Better Food, Better Mood?
New research from Edith Cowan University (ECU) in Australia reveals that being comfortable in the kitchen not only keeps your taste buds happy, it also helps your mental health.
The study was done in partnership with The Good Foundation and Jamie’s Ministry of Food Initiative, along with a mobile food kitchen that provided community cooking classes to the University’s Perth and SW campuses from 2016 to 2018.
The seven-week health cooking series had 657 participants. While the cooking course continued, ECU Institute of Nutrition Research academics monitored the effect of the program on participants’ cooking confidence and self-perceived mental health. Overall satisfaction with cooking and diet-related behaviors were also measured.

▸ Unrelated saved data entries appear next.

-- ==== Sys2Proof/Certificates/Slice0/Obligations.lean ====
section
/-! DEFINITION. The statements for the provers. Each says which rules it rests on; what rests on a choice of the model
says so and names the log entry. In the statements of one command, `s.putWork w` is the state after the command's own
effect `w` has been settled (see `SettlingRestsOnQuietStates`), and `s.answered f w b`, `s.reported f b` and
`s.turnedDown f r b` are what a request leaves (Sys2Proof/Safety.lean). -/

open Sys2Proof Sys2Proof.Machine

/-! ## The machine -/

/-- A step takes the command at the front of the queue: it is exec of that command on the state with the queue's rest
(log entry 1). -/
def Obligations.StepTakesTheFrontCommand : Prop :=
  ∀ (c : Instr) (rest : List Instr) (s : State),
    step { s with pending := c :: rest } = exec c { s with pending := rest }

/-- The model's choice (log entry 8): with no command waiting a step lets one second pass on the timers of R29, R30, R50,
R62, R65 and R188, and nothing else. -/
def Obligations.EmptyQueueLetsASecondPass : Prop :=
  ∀ s : State, s.pending = [] →
    step s = .next { s with
      link := { s.link with silence := s.link.silence.map fun n => n - 1 },
      lib := { s.lib with
        cc := { s.lib.cc with stepTimer := s.lib.cc.stepTimer.map fun n => n - 1,
                              retryTimer := s.lib.cc.retryTimer.map fun n => n - 1 },
        ports :=
          ⟨{ s.lib.ports.d0 with
              pending := s.lib.ports.d0.pending.map fun q => { q with timer := q.timer - 1 },
              selfTest := s.lib.ports.d0.selfTest.map fun n => n - 1 },
           { s.lib.ports.d1 with
              pending := s.lib.ports.d1.pending.map fun q => { q with timer := q.timer - 1 },
              selfTest := s.lib.ports.d1.selfTest.map fun n => n - 1 }⟩,
        js := { s.lib.js with idle := ⟨s.lib.js.idle.d0.map fun n => n - 1, s.lib.js.idle.d1.map fun n => n - 1⟩ } } }

/-- No command stops the machine, and no step does. The model's choice (log entry 6): of a count above the largest capacity
the port takes a free value within it, of a block longer than 65,536 bytes a free value of at most as many, and all else is as
with that value. -/
def Obligations.EveryCommandGoesOn : Prop :=
  (∀ (c : Instr) (s : State), ∃ t, exec c s = .next t) ∧
  (∀ s : State, ∃ t, step s = .next t) ∧
  (∀ (d : Drive) (n : Nat) (asked : Bool) (s : State),
    let k := if n ≤ 6000000 then n else min (Config.countBeyond n) 6000000
    exec (.locateComplete d (.blank n) asked) s = exec (.locateComplete d (.blank k) asked) s ∧
    exec (.locateEndComplete d (.ok n) asked) s = exec (.locateEndComplete d (.ok k) asked) s) ∧
  (∀ (d : Drive) (l : List Byte) (asked : Bool) (s : State),
    let k := if l.length ≤ 65536 then l else (Config.blockBeyond l).take 65536
    exec (.readBlockComplete d (.ok l) asked) s = exec (.readBlockComplete d (.ok k) asked) s)

/-- Settling: a step's effect that leaves no report on its way, no dispatch and no rehoming due stands as it is, and its
notices join the queue in order; in every case settling leaves the waiting commands, the settings and, of the link,
all but the notice queue. The order in which reports are taken is the model's (log entry 5). -/
def Obligations.SettlingRestsOnQuietStates : Prop :=
  ∀ (s : State) (w : W),
    (w.nothingDue → s.putWork w = { s with lib := w.toLib, link := s.link.pushAll w.out }) ∧
    (s.putWork w).pending = s.pending ∧ (s.putWork w).settings = s.settings ∧
    (s.putWork w).link.receiver = s.link.receiver ∧ (s.putWork w).link.frames = s.link.frames ∧
    (s.putWork w).link.reject = s.link.reject ∧ (s.putWork w).link.silence = s.link.silence ∧
    (s.putWork w).link.silenceLimit = s.link.silenceLimit ∧ (s.putWork w).link.reply = s.link.reply ∧
    (s.putWork w).lib.mode = w.mode ∧ (s.putWork w).lib.gateOpen = w.gateOpen ∧
    { (s.putWork w).lib.pins with pickerSensor := false } = { w.pins with pickerSensor := false } ∧
    (s.putWork w).lib.streams.d0.enable = w.streams.d0.enable ∧
    (s.putWork w).lib.streams.d1.enable = w.streams.d1.enable

/-! ## Invariants -/

/-- Right after reset every invariant holds. -/
def Obligations.ResetMeetsTheInvariants : Prop :=
  State.reset.link.Sound ∧ State.reset.settings.Sound ∧ State.reset.lib.inBounds ∧ State.reset.lib.TableSound ∧
    State.reset.lib.Secure ∧ State.reset.lib.ElementsSound ∧ State.reset.lib.CartridgeLaw ∧ State.reset.lib.ClaimsLaw ∧
    State.reset.lib.CartridgesAtDrives ∧ State.reset.lib.CatalogLaw

/-- Every step keeps the message link sound (R184, R188, R189), and the settings in range: working copies, store and snapshot
(R193). -/
def Obligations.EveryStepKeepsTheLinkAndTheSettingsSound : Prop :=
  (∀ s t : State, s.link.Sound → s.settings.Sound → step s = .next t → t.link.Sound) ∧
  (∀ s t : State, s.settings.Sound → step s = .next t → t.settings.Sound)

/-- Every step keeps the tables within their sizes (R22 to R24, R70, R147, R149), and the Cartridge Table's 40 slots and 64
records whole, with the mail-slot door as its sensor shows it (R1 to R3). -/
def Obligations.EveryStepKeepsTheTablesInBounds : Prop :=
  (∀ s t : State, s.lib.inBounds → step s = .next t → t.lib.inBounds) ∧
  (∀ s t : State, s.lib.TableSound → step s = .next t → t.lib.TableSound)

/-- Every step keeps the gate closed in SECURED, and the mode SECURED while the power-warning line is asserted (R186,
R187). -/
def Obligations.EveryStepKeepsTheGateClosedWhileSecured : Prop :=
  ∀ s t : State, s.lib.Secure → step s = .next t → t.lib.Secure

Significant improvements in the subjects' general health, mental health, and vitality after the program. Those improvements were even sustained for six months after completion of the course, compared to the research control group.
In addition, improved cooking confidence, ability to alter eating habits, and reduced lifestyle barriers to nutritious eating were observed.
The study’s researcher, Dr. Joanna Rees, noted the importance of the link between healthy eating and mental health. "Improving people's diet quality can be a preventive strategy to halt or slow the rise in poor mental health, obesity, and other metabolic health disorders," she asserted.
Dr. Rees suggests that programs in the future should focus on the barriers to healthful eating, like poor food environments and time restrictions. Greater emphasis should be placed on the value of nutritious meals through the use of quick and easy, home-cooked meals containing lots of fruits and vegetables and minimal ultra-processed, convenience foods.
Confidence Helps
Previous research by the Institute uncovered a connection between eating more fruits and vegetables and sustained mental health. This was a larger study that obtained more detailed dietary data. This study suggested that participants’ improved diets may have helped them feel better too.
Although participants denied that their diets changed after completing the cooking classes, their mental health still improved.
Benefits to mental health were equal in normal, overweight, and obese participants, suggesting a connection between cooking confidence, satisfaction with cooking, and emotional health benefits, according to Dr. Rees.
Who Should be Cooking?
The authors note that cooking is still a highly-gendered task. From the beginning of the cooking classes, 77% of participants that identified as female admitted to having cooking confidence while only 23% of identified male participants claimed the same.
By the end of the cooking program, confidence in cooking skills was equal in both men and women.
"This change in confidence could see a change to the household food environment by reducing the gender bias and leading to a gender balance in home cooking," Dr Rees explained.
She further suggests that knowing how to cook may help people overcome barriers such as time constraints, which can segue into convenience meals or fast food, which is high in calories, and low in nutritional content.
How to Use This Information to Help Your Clients:
- Collaborate with farmer’s markets to provide cooking classes.
- Offer cooking classes in your local garden center.
- Provide a list of online virtual cooking classes for clients.
- Create a cooking class series that’s affordable and accessible.
- Partner with your state agriculture education extension specialists.
- Seek grant funding to provide community cooking classes at churches or other venues.